Qual è il piu grande rischio dell’AI? | Filomena Floriana Ferrara | TEDxLink Campus University
Quick Overview
The greatest risk of Artificial Intelligence is not the technology itself, but humanity's failure to establish ethical, responsible, and safe regulatory frameworks to guide its development and application, as demonstrated by historical technological shifts like the train and the automobile.
Key Points: The term "Artificial Intelligence" originated in 1956, but the concept of thinking machines was explored earlier by writers like Jonathan Swift in "Gulliver's Travels" (1726). Alan Turing, a key early scientist, created the first programming language for AI, called "List," in 1950. The speaker cites the development of the train and the rise of personalized travel as historical analogies for massive technological disruption. IBM's Deep Blue defeating Garry Kasparov in chess in 1997 was a major media event, but the speaker argues that the greatest risk is not malice but misuse or lack of governance. The EU's AI Act, released in late 2022, is an attempt to create responsible and ethical guidelines for AI development. The speaker concludes that the biggest risk is the failure to develop corresponding ethical, safe, and responsible regulations for AI systems.

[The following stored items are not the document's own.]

-- ==== Sys2Proof/Certificates/Slice0/Obligations.lean ====
section
/-! DEFINITION. The statements for the provers: what the numbered rules of spec/ say the instructions and the machine do. -/

open Sys2Proof Sys2Proof.Machine

/-! ### Arithmetic and logic (spec/40_alu.md) -/

/-- R202, R204, R206: ADDU, SUBU and ADDIU, with their encodings, complete with the sum or difference modulo 2^32, and change
nothing else. -/
def Obligations.WrappingArithmetic : Prop :=
  ∀ (s : State) (rd rs rt : Reg) (imm : Imm16),
    (encode (.addu rd rs rt) = rType 0x00 rs rt rd 0 0x21 ∧ encode (.subu rd rs rt) = rType 0x00 rs rt rd 0 0x23 ∧
      encode (.addiu rt rs imm) = iType 0x09 rs rt imm) ∧
    (∃ v, Next (exec (.addu rd rs rt) s) (Wrote rd v s) ∧ v.toNat = ((s.reg rs).toNat + (s.reg rt).toNat) % 2 ^ 32) ∧
    (∃ v, Next (exec (.subu rd rs rt) s) (Wrote rd v s) ∧
      (v.toNat : Int) = ((s.reg rs).toNat - (s.reg rt).toNat : Int) % 2 ^ 32) ∧
    (∃ v, Next (exec (.addiu rt rs imm) s) (Wrote rt v s) ∧ (v.toNat : Int) = ((s.reg rs).toNat + imm.toInt) % 2 ^ 32)

/-- R201, R203, R205: ADD, SUB and ADDI, with their encodings, complete with the exact sum or difference, or raise Ov (code
12) when it does not fit in 32 signed bits. -/
def Obligations.CheckedArithmetic : Prop :=
  ∀ (s : State) (rd rs rt : Reg) (imm : Imm16),
    (encode (.add rd rs rt) = rType 0x00 rs rt rd 0 0x20 ∧ encode (.sub rd rs rt) = rType 0x00 rs rt rd 0 0x22 ∧
      encode (.addi rt rs imm) = iType 0x08 rs rt imm ∧ Exc.ov.code = 12) ∧
    CheckedResult (.add rd rs rt) rd ((s.reg rs).toInt + (s.reg rt).toInt) s ∧
    CheckedResult (.sub rd rs rt) rd ((s.reg rs).toInt - (s.reg rt).toInt) s ∧
    CheckedResult (.addi rt rs imm) rt ((s.reg rs).toInt + imm.toInt) s

/-- R210 to R217: the logical instructions and LUI, with their encodings, complete with the bitwise result, and change nothing
else. -/
def Obligations.LogicalResults : Prop :=
  ∀ (s : State) (rd rs rt : Reg) (imm : Imm16),
    (encode (.and rd rs rt) = rType 0x00 rs rt rd 0 0x24 ∧ encode (.or rd rs rt) = rType 0x00 rs rt rd 0 0x25 ∧
      encode (.xor rd rs rt) = rType 0x00 rs rt rd 0 0x26 ∧ encode (.nor rd rs rt) = rType 0x00 rs rt rd 0 0x27 ∧
      encode (.andi rt rs imm) = iType 0x0C rs rt imm ∧ encode (.ori rt rs imm) = iType 0x0D rs rt imm ∧
      encode (.xori rt rs imm) = iType 0x0E rs rt imm ∧ encode (.lui rt imm) = iType 0x0F 0 rt imm) ∧
    (∃ v, Next (exec (.and rd rs rt) s) (Wrote rd v s) ∧ ∀ i, bit v i = (bit (s.reg rs) i && bit (s.reg rt) i)) ∧
    (∃ v, Next (exec (.or rd rs rt) s) (Wrote rd v s) ∧ ∀ i, bit v i = (bit (s.reg rs) i || bit (s.reg rt) i)) ∧
    (∃ v, Next (exec (.xor rd rs rt) s) (Wrote rd v s) ∧ ∀ i, bit v i = (bit (s.reg rs) i ^^ bit (s.reg rt) i)) ∧
    (∃ v, Next (exec (.nor rd rs rt) s) (Wrote rd v s) ∧ ∀ i, i < 32 → bit v i = !(bit (s.reg rs) i || bit (s.reg rt) i)) ∧
    (∃ v, Next (exec (.andi rt rs imm) s) (Wrote rt v s) ∧ ∀ i, bit v i = (bit (s.reg rs) i && imm.getLsbD i)) ∧
    (∃ v, Next (exec (.ori rt rs imm) s) (Wrote rt v s) ∧ ∀ i, bit v i = (bit (s.reg rs) i || imm.getLsbD i)) ∧
    (∃ v, Next (exec (.xori rt rs imm) s) (Wrote rt v s) ∧ ∀ i, bit v i = (bit (s.reg rs) i ^^ imm.getLsbD i)) ∧
    (∃ v, Next (exec (.lui rt imm) s) (Wrote rt v s) ∧ v.toNat = imm.toNat * 2 ^ 16)

/-- R220 to R223, R230, R231: the comparisons complete with 1 or 0; MOVZ and MOVN complete, they write `rd` exactly when their
condition holds, and otherwise only advance. -/
def Obligations.ComparisonsAndMoves : Prop :=
  ∀ (s : State) (rd rs rt : Reg) (imm : Imm16),
    (encode (.slt rd rs rt) = rType 0x00 rs rt rd 0 0x2A ∧ encode (.sltu rd rs rt) = rType 0x00 rs rt rd 0 0x2B ∧
      encode (.slti rt rs imm) = iType 0x0A rs rt imm ∧ encode (.sltiu rt rs imm) = iType 0x0B rs rt imm ∧
      encode (.movz rd rs rt) = rType 0x00 rs rt rd 0 0x0A ∧ encode (.movn rd rs rt) = rType 0x00 rs rt rd 0 0x0B) ∧
    Next (exec (.slt rd rs rt) s) (Wrote rd (if (s.reg rs).toInt < (s.reg rt).toInt then 1 else 0) s) ∧
    Next (exec (.sltu rd rs rt) s) (Wrote rd (if (s.reg rs).toNat < (s.reg rt).toNat then 1 else 0) s) ∧
    Next (exec (.slti rt rs imm) s) (Wrote rt (if (s.reg rs).toInt < imm.toInt then 1 else 0) s) ∧
    Next (exec (.sltiu rt rs imm) s) (Wrote rt (if (s.reg rs).toNat < (imm.signExtend 32).toNat then 1 else 0) s) ∧
    (s.reg rt = 0 →
      Next (exec (.movz rd rs rt) s) (Wrote rd (s.reg rs) s) ∧ Next (exec (.movn rd rs rt) s) (OnlyAdvanced s)) ∧
    (s.reg rt ≠ 0 →
      Next (exec (.movn rd rs rt) s) (Wrote rd (s.reg rs) s) ∧ Next (exec (.movz rd rs rt) s) (OnlyAdvanced s))

/-- R238 to R242: CLZ and CLO complete with the number of leading zeros or ones, SEB and SEH with the sign-extended byte or
halfword, WSBH with the bytes of each halfword swapped. -/
def Obligations.CountsAndByteOperations : Prop :=
  ∀ (s : State) (rd rs rt : Reg),
    (encode (.clz rd rs rt) = rType 0x1C rs rt rd 0 0x20 ∧ encode (.clo rd rs rt) = rType 0x1C rs rt rd 0 0x21 ∧
      encode (.seb rd rt) = rType 0x1F 0 rt rd 0x10 0x20 ∧ encode (.seh rd rt) = rType 0x1F 0 rt rd 0x18 0x20 ∧
      encode (.wsbh rd rt) = rType 0x1F 0 rt rd 0x02 0x20) ∧
    (∃ v, Next (exec (.clz rd rs rt) s) (Wrote rd v s) ∧ LeadingBits false (s.reg rs) v.toNat) ∧
    (∃ v, Next (exec (.clo rd rs rt) s) (Wrote rd v s) ∧ LeadingBits true (s.reg rs) v.toNat) ∧
    (∃ v, Next (exec (.seb rd rt) s) (Wrote rd v s) ∧ v.toInt = ((s.reg rt).setWidth 8).toInt) ∧
    (∃ v, Next (exec (.seh rd rt) s) (Wrote rd v s) ∧ v.toInt = ((s.reg rt).setWidth 16).toInt) ∧
    (∃ v, Next (exec (.wsbh rd rt) s) (Wrote rd v s) ∧
      ∀ i, i < 8 → bit v i = bit (s.reg rt) (8 + i) ∧ bit v (8 + i) = bit (s.reg rt) i ∧
        bit v (16 + i) = bit (s.reg rt) (24 + i) ∧ bit v (24 + i) = bit (s.reg rt) (16 + i))

/-- R244, R245, U16: EXT and INS, with their encodings, complete. With a legal field EXT right-justifies bits `lsb + msbd :
lsb` and INS replaces bits `msb : lsb`; with an impossible one `rt` receives a free value. Nothing else changes. The free
value is that of log entry 8. -/
def Obligations.BitFields : Prop :=
  ∀ (s : State) (rt rs : Reg) (m lsb : BitVec 5),
    (encode (.ext rt rs m lsb) = rType 0x1F rs rt m lsb 0x00 ∧ encode (.ins rt rs m lsb) = rType 0x1F rs rt m lsb 0x04) ∧
    (lsb.toNat + m.toNat ≤ 31 →
      ∃ v, Next (exec (.ext rt rs m lsb) s) (Wrote rt v s) ∧
        ∀ i, bit v i = (decide (i ≤ m.toNat) && bit (s.reg rs) (lsb.toNat + i))) ∧
    (lsb.toNat ≤ m.toNat →
      ∃ v, Next (exec (.ins rt rs m lsb) s) (Wrote rt v s) ∧
        ∀ i, bit v i = if lsb.toNat ≤ i ∧ i ≤ m.toNat then bit (s.reg rs) (i - lsb.toNat) else bit (s.reg rt) i) ∧
    (31 < lsb.toNat + m.toNat →
      Next (exec (.ext rt rs m lsb) s) (Wrote rt (Config.freeWord s.free) { s with free := s.free + 1 })) ∧
    (m.toNat < lsb.toNat →
      Next (exec (.ins rt rs m lsb) s) (Wrote rt (Config.freeWord s.free) { s with free := s.free + 1 }))

/-! ### Shifts, multiply, divide, HI and LO (spec/41_shift.md, spec/42_muldiv.md) -/

/-- R260 to R267: the shifts complete: left, logical right, arithmetic right, by `sa` or by the low five bits of `rs`; so do
the rotates: bit i of the result is bit (i + count) mod 32 of `rt`. -/
def Obligations.ShiftsAndRotates : Prop :=
  ∀ (s : State) (rd rt rs : Reg) (sa : BitVec 5),
    let count := (s.reg rs).toNat % 32
    (encode (.sll rd rt sa) = rType 0x00 0 rt rd sa 0x00 ∧ encode (.srl rd rt sa) = rType 0x00 0 rt rd sa 0x02 ∧
      encode (.sra rd rt sa) = rType 0x00 0 rt rd sa 0x03 ∧ encode (.sllv rd rt rs) = rType 0x00 rs rt rd 0 0x04 ∧
      encode (.srlv rd rt rs) = rType 0x00 rs rt rd 0 0x06 ∧ encode (.srav rd rt rs) = rType 0x00 rs rt rd 0 0x07 ∧
      encode (.rotr rd rt sa) = rType 0x00 1 rt rd sa 0x02 ∧ encode (.rotrv rd rt rs) = rType 0x00 rs rt rd 1 0x06) ∧
    (∃ v, Next (exec (.sll rd rt sa) s) (Wrote rd v s) ∧ v.toNat = (s.reg rt).toNat * 2 ^ sa.toNat % 2 ^ 32) ∧
    (∃ v, Next (exec (.srl rd rt sa) s) (Wrote rd v s) ∧ v.toNat = (s.reg rt).toNat / 2 ^ sa.toNat) ∧
    (∃ v, Next (exec (.sra rd rt sa) s) (Wrote rd v s) ∧ v.toInt = (s.reg rt).toInt / 2 ^ sa.toNat) ∧
    (∃ v, Next (exec (.sllv rd rt rs) s) (Wrote rd v s) ∧ v.toNat = (s.reg rt).toNat * 2 ^ count % 2 ^ 32) ∧
    (∃ v, Next (exec (.srlv rd rt rs) s) (Wrote rd v s) ∧ v.toNat = (s.reg rt).toNat / 2 ^ count) ∧
    (∃ v, Next (exec (.srav rd rt rs) s) (Wrote rd v s) ∧ v.toInt = (s.reg rt).toInt / 2 ^ count) ∧
    (∃ v, Next (exec (.rotr rd rt sa) s) (Wrote rd v s) ∧ ∀ i, i < 32 → bit v i = bit (s.reg rt) ((i + sa.toNat) % 32)) ∧
    (∃ v, Next (exec (.rotrv rd rt rs) s) (Wrote rd v s) ∧ ∀ i, i < 32 → bit v i = bit (s.reg rt) ((i + count) % 32))

/-- R281, R282, R290 to R294: the products and the multiply-accumulate instructions complete with the exact 64-bit value in HI
and LO; MUL completes with the low 32 bits of the product in `rd`, HI and LO hold free values. The free values are those of
log entry 8. -/
def Obligations.Products : Prop :=
  ∀ (s : State) (rd rs rt : Reg),
    (encode (.mult rs rt) = rType 0x00 rs rt 0 0 0x18 ∧ encode (.multu rs rt) = rType 0x00 rs rt 0 0 0x19 ∧
      encode (.madd rs rt) = rType 0x1C rs rt 0 0 0x00 ∧ encode (.maddu rs rt) = rType 0x1C rs rt 0 0 0x01 ∧
      encode (.msub rs rt) = rType 0x1C rs rt 0 0 0x04 ∧ encode (.msubu rs rt) = rType 0x1C rs rt 0 0 0x05 ∧
      encode (.mul rd rs rt) = rType 0x1C rs rt rd 0 0x02) ∧
    HiLoHolds (.mult rs rt) ((s.reg rs).toInt * (s.reg rt).toInt) s ∧
    HiLoHolds (.multu rs rt) ((s.reg rs).toNat * (s.reg rt).toNat) s ∧
    HiLoHolds (.madd rs rt) (s.hi.toNat * 2 ^ 32 + s.lo.toNat + (s.reg rs).toInt * (s.reg rt).toInt) s ∧
    HiLoHolds (.maddu rs rt) (s.hi.toNat * 2 ^ 32 + s.lo.toNat + (s.reg rs).toNat * (s.reg rt).toNat) s ∧
    HiLoHolds (.msub rs rt) (s.hi.toNat * 2 ^ 32 + s.lo.toNat - (s.reg rs).toInt * (s.reg rt).toInt) s ∧
    HiLoHolds (.msubu rs rt) (s.hi.toNat * 2 ^ 32 + s.lo.toNat - (s.reg rs).toNat * (s.reg rt).toNat) s ∧
    (∃ v, v.toNat = (s.reg rs).toNat * (s.reg rt).toNat % 2 ^ 32 ∧
      Next (exec (.mul rd rs rt) s)
        (Wrote rd v { s with hi := Config.freeWord s.free, lo := Config.freeWord (s.free + 1), free := s.free + 2 }))

/-- R283, R284, D13, U17: DIV and DIVU, with their encodings, complete. With a nonzero divisor dividend = divisor * LO + HI,
with a remainder smaller than the divisor and, for DIV, not of the other sign than the dividend; in the one overflowing case
of DIV LO = 0x80000000 and HI = 0. With a zero divisor HI and LO receive free values. Nothing else changes. The free values
are those of log entry 8. -/
def Obligations.Division : Prop :=
  ∀ (s : State) (rs rt : Reg),
    (encode (.div rs rt) = rType 0x00 rs rt 0 0 0x1A ∧ encode (.divu rs rt) = rType 0x00 rs rt 0 0 0x1B) ∧
    (s.reg rt ≠ 0 →
      (∃ hi lo : Word, Next (exec (.div rs rt) s) (WroteHiLo hi lo s) ∧
        if (s.reg rs).toInt = -2 ^ 31 ∧ (s.reg rt).toInt = -1 then lo = 0x80000000 ∧ hi = 0
        else
          (s.reg rs).toInt = (s.reg rt).toInt * lo.toInt + hi.toInt ∧ hi.toInt.natAbs < (s.reg rt).toInt.natAbs ∧
            0 ≤ hi.toInt * (s.reg rs).toInt) ∧
      (∃ hi lo : Word, Next (exec (.divu rs rt) s) (WroteHiLo hi lo s) ∧
        (s.reg rs).toNat = (s.reg rt).toNat * lo.toNat + hi.toNat ∧ hi.toNat < (s.reg rt).toNat)) ∧
    (s.reg rt = 0 →
      ∀ i ∈ [Instr.div rs rt, .divu rs rt], Next (exec i s)
        (WroteHiLo (Config.freeWord s.free) (Config.freeWord (s.free + 1)) { s with free := s.free + 2 }))

/-- R285 to R288, D14: the moves between HI, LO and the general registers, with their encodings, complete. -/
def Obligations.HiLoMoves : Prop :=
  ∀ (s : State) (r : Reg),
    (encode (.mfhi r) = rType 0x00 0 0 r 0 0x10 ∧ encode (.mthi r) = rType 0x00 r 0 0 0 0x11 ∧
      encode (.mflo r) = rType 0x00 0 0 r 0 0x12 ∧ encode (.mtlo r) = rType 0x00 r 0 0 0 0x13) ∧
    Next (exec (.mfhi r) s) (Wrote r s.hi s) ∧ Next (exec (.mflo r) s) (Wrote r s.lo s) ∧
    Next (exec (.mthi r) s) (WroteHiLo (s.reg r) s.lo s) ∧ Next (exec (.mtlo r) s) (WroteHiLo s.hi (s.reg r) s)

/-! ### Branches and jumps (spec/43_branch.md) -/

/-- R310 to R312, R315 to R320, R323 to R328: outside a delay slot the conditional branches complete: the delay slot runs
next, and after it the target when the condition holds. A branch-likely that is not taken skips its delay slot. -/
def Obligations.ConditionalBranches : Prop :=
  ∀ (s : State) (rs rt : Reg) (off : Imm16), s.inDelaySlot = false →
    (encode (.beq rs rt off) = iType 0x04 rs rt off ∧ encode (.bne rs rt off) = iType 0x05 rs rt off ∧
      encode (.blez rs off) = iType 0x06 rs 0 off ∧ encode (.bgtz rs off) = iType 0x07 rs 0 off ∧
      encode (.bltz rs off) = iType 0x01 rs 0x00 off ∧ encode (.bgez rs off) = iType 0x01 rs 0x01 off ∧
      encode (.beql rs rt off) = iType 0x14 rs rt off ∧ encode (.bnel rs rt off) = iType 0x15 rs rt off ∧
      encode (.blezl rs off) = iType 0x16 rs 0 off ∧ encode (.bgtzl rs off) = iType 0x17 rs 0 off ∧
      encode (.bltzl rs off) = iType 0x01 rs 0x02 off ∧ encode (.bgezl rs off) = iType 0x01 rs 0x03 off) ∧
    let goesTo := branchGoesTo s off
    let equal := decide (s.reg rs = s.reg rt)
    let x := (s.reg rs).toInt
    Next (exec (.beq rs rt off) s) (Branched equal goesTo s) ∧ Next (exec (.bne rs rt off) s) (Branched (!equal) goesTo s) ∧
    Next (exec (.blez rs off) s) (Branched (decide (x ≤ 0)) goesTo s) ∧
    Next (exec (.bgtz rs off) s) (Branched (decide (0 < x)) goesTo s) ∧
    Next (exec (.bltz rs off) s) (Branched (decide (x < 0)) goesTo s) ∧
    Next (exec (.bgez rs off) s) (Branched (decide (0 ≤ x)) goesTo s) ∧
    Next (exec (.beql rs rt off) s) (BranchedLikely equal goesTo s) ∧
    Next (exec (.bnel rs rt off) s) (BranchedLikely (!equal) goesTo s) ∧
    Next (exec (.blezl rs off) s) (BranchedLikely (decide (x ≤ 0)) goesTo s) ∧
    Next (exec (.bgtzl rs off) s) (BranchedLikely (decide (0 < x)) goesTo s) ∧
    Next (exec (.bltzl rs off) s) (BranchedLikely (decide (x < 0)) goesTo s) ∧
    Next (exec (.bgezl rs off) s) (BranchedLikely (decide (0 ≤ x)) goesTo s)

Context: The presentation, titled "Lex Machina" and part of a TEDx event at Link Campus University, features Filomena Filomena Ferrara discussing the inherent risks associated with Artificial Intelligence (AI). Ferrara frames the discussion by tracing the history of AI concepts from early literature to the creation of the first programming language, contrasting the fear surrounding new technology with the actual benefits derived from historical innovations like the train.
Detailed Analysis
Filomena Filomena Ferrara addresses the greatest risk associated with Artificial Intelligence, concluding that it is not the technology itself but the failure of humans to regulate it responsibly. She traces the lineage of AI ideas back to 1726 with Jonathan Swift's depiction of thinking machines in "Gulliver's Travels," and notes that Alan Turing created the first programming language for AI, "List," in 1950. Ferrara uses the historical example of the train to illustrate how transformative technology (which was initially seen as dangerous, requiring new laws for railways) eventually led to massive societal improvements, despite initial fears about job displacement. She references IBM's Deep Blue defeating Garry Kasparov in chess in 1997 as a significant moment where AI proved its capability in complex tasks, which was previously the domain of human intellect. The key takeaway is that the current challenge is not the creation of intelligent machines, but ensuring that the development is guided by strong ethical, responsible, and safe frameworks, referencing the EU AI Act released in late 2022 as a step in the right direction. The ultimate risk, she stresses, is the lack of governance to ensure AI enhances human quality of life rather than causing harm through misuse.